# 25 HP too big?



## sirbeigealot (Apr 11, 2012)

I have a 77 Valco 14 footer...
I currently have a Mercury 7.5 on it that runs fine...not as fast as I'd like, but sufficient.

I have spent the last few months considering buying a bigger boat, but this Valco was my Dad's boat, and I am just not ready to part with it yet, so I am thinking of hanging onto it a bit longer.
I was thinking that maybe having more HP would be a nice improvement to help me to enjoy this boat for a few more years.

I have found a 25 HP Mercury motor, an 82 model...looks clean, the guy says it starts and runs great.
He's asking 800.00.
I was suppose to go look at it this morning but I have been reading mixed reviews on whether or not 25 HP is too much power for a 14 foot aluminum.

I would appreciate any and all comments!


----------



## thegr8cody (Apr 11, 2012)

Most 14ft jons are rated for 15HP I believe. I would try to find out what your hull is rated for then go woth the maximum.you can always buy the motor and keep it for when you upgrade boats


----------



## WhiteMoose (Apr 11, 2012)

My 14' Lowe flat bottom is rated to 20 hp, and I have a 25 on it. 
Not considering weather it is legal or not, I would say yes, it's too big, but it would work if you are careful. I usually fish log infested rivers and no-wake lakes, so I'm rarely up on plane though.


----------



## sirbeigealot (Apr 11, 2012)

My biggest concern is the transom strength and possible weight of a 25...
Also I am thinking that if I could find a 15 HP, that in itself is double the current power...25 may be too much


----------



## WhiteMoose (Apr 11, 2012)

I think there was something like 34 lbs difference between my old 9.5 hp and the 25 hp, so I don't think weight would be a huge issue as long as you are using some kind of transom saver. I just carpeted a 2x6 and bolted it to my trailer and it does the job. There were some cracks forming in my transom that I had to get welded up before that though.


----------



## sirbeigealot (Apr 11, 2012)

Since you have used a 25, would you say its too much for the average 14 aluminum...I mean isnt there also such a thing as going too fast? lol


----------



## txneal (Apr 11, 2012)

Sirbeigealot: There is a sticky at the top of the motors forum on this site that gives a formula for calculating max hp. I have a 14 ft Starcraft Seafarer and according to this formula, I think my max is something like 23hp...rounded up to 25. Of course, my boat is a little wider than most 14ft aluminum boats. I think Starcraft officially rated my boat for a max of 20hp, but when I bought the boat it came with a 25 that had been used on it since 1973. The guy I bought it from seemed to think that the 25 was a perfect size motor for this boat and I immediately agreed as soon as I got it out on the water. 

I'm not familiar with a 77 Valco, so I can't say, one way or another, whether 25 is too much motor for that boat.

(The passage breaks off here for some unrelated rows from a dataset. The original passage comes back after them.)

-- ==== Sys2Proof/Laws/Outcome.lean ====
section
/-! SUPPORT. How the wrappers of the meanings answer: while no reset is held a command has its effect, a
request's effect is its owner's with the reply recorded, and a command that names an occurrence acts exactly
where the occurrence stands. -/

namespace Sys2Proof.Machine

/-- While no reset is held, a command answers its effect. -/
theorem live_eq {s : State} (f : State → State) (h : s.resetHeld = none) : live s f = .next (f s) := by
  simp [live, h]

/-- While a reset is held, a command changes nothing. -/
theorem live_held {s : State} (f : State → State) (h : s.resetHeld.isSome = true) : live s f = .next s := by
  simp [live, h]

/-- While no reset is held, a request answers its owner's effect with the reply recorded. -/
theorem serve_eq {s : State} (f : State → Taken) (h : s.resetHeld = none) :
    serve s f = .next (f s).answered := live_eq _ h

/-- While a reset is held, a request changes nothing. -/
theorem serve_held {s : State} (f : State → Taken) (h : s.resetHeld.isSome = true) : serve s f = .next s :=
  live_held _ h

/-- An occurrence that stands is taken. -/
theorem onlyIf_true {b : Bool} (f : State → State) (s : State) (h : b = true) : onlyIf b f s = f s := if_pos h

/-- An occurrence that does not stand changes nothing. -/
theorem onlyIf_false {b : Bool} (f : State → State) (s : State) (h : b = false) : onlyIf b f s = s := by
  simp [onlyIf, h]

/-- A receiver whose gap is not over takes what arrives as it is. -/
theorem gapTaken_eq {l : Link} {s : State} (h : s.gapOver l = false) : gapTaken l s = s := by
  simp [gapTaken, h]

/-- A hunting receiver has no gap that could be over. -/
theorem gapOver_none {l : Link} {s : State} (h : (s.link l).rx = none) : s.gapOver l = false := by
  simp [State.gapOver, gapLasted, h]

/-- A command that names a frame finds a link whose gap is not over as it is. -/
theorem frameFinds_eq {l : Link} {e : FrameEnd} {s : State} (h : s.gapOver l = false) : frameFinds l e s = s := by
  cases e
  · exact gapTaken_eq h
  · rfl

/-- A frame at which the occurrence named takes place is handled as a frame. -/
theorem onFrame_true {l : Link} {e : FrameEnd} {occurs : State → State → Bool} {s : State}
    (h : occurs (frameFinds l e s) (frameArrives l e (frameFinds l e s)) = true) :
    onFrame l e occurs s = frameArrives l e (frameFinds l e s) := if_pos h

/-- A frame at which the occurrence named does not take place leaves the link as the frame finds it. -/
theorem onFrame_false {l : Link} {e : FrameEnd} {occurs : State → State → Bool} {s : State}
    (h : occurs (frameFinds l e s) (frameArrives l e (frameFinds l e s)) = false) :
    onFrame l e occurs s = frameFinds l e s := by
  simp [onFrame, onlyIf, h]

/-- A frame on whose posting the occurrence named takes place is handled as a frame. -/
theorem onPosting_true {l : Link} {bs : List Byte} {occurs : State → Bool} {s : State}
    (h : occurs (gapTaken l s) = true) : onPosting l bs occurs s = frameArrives l (.complete bs) (gapTaken l s) :=
  if_pos h

end Sys2Proof.Machine
end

However, I can attest to the fact that 25hp suits me just perfectly on my 14 footer and I would not wish to have any less hp. It gets me up on plane in a hurry and I can get across large bodies of water rather quickly. Perhaps someone more familiar with your boat can offer some advice, but I say that 25hp is definitely an appropriate motor for some 14ft boats.


----------



## WhiteMoose (Apr 11, 2012)

Yeah, like txneal said, it totally depends on the boat and I'm not familar with yours. On mine, yes I would say a 25 is too powerful for it if you spend a lot of time running around wide open. I've only had it wide open once and it was a little nerve racking.


----------



## Ictalurus (Apr 11, 2012)

From what I've seen of the Valco's, they look to be very well built hulls. I wouldn't hesitate in the least to put a 25 HP on one. Unless your boat is very dissimilar to the Valco's seen on this site, I'd be suprised if your boat wasn't rated for a 25 HP. Also, my 14' is rated for a 25.


----------



## txneal (Apr 11, 2012)

Out of curiosity, I just did a quick search and read a little about 14ft Valco boats from the 70's. If yours is like the ones I saw, then I would not hesitate to put a 25 on it.


----------



## sirbeigealot (Apr 11, 2012)

Here is a pic of my boat:

https://i48.photobucket.com/albums/f209/sirbeigealot/boat3-1.jpg


----------



## sirbeigealot (Apr 11, 2012)

In any event, that 25 will sell fast...if I dont get it first.
But I am not yet convinced that it is appropriate for my boat.
He did say that the motor has something attached that would assist it in planing...


----------



## moloch16 (Apr 11, 2012)

I would go with the 25hp. It looks like your boat can handle it, and in the event you upgrade to a 16 ft or better in the future, no motor upgrade required. I have a 25hp on my Lowe L1440M and I'm very pleased.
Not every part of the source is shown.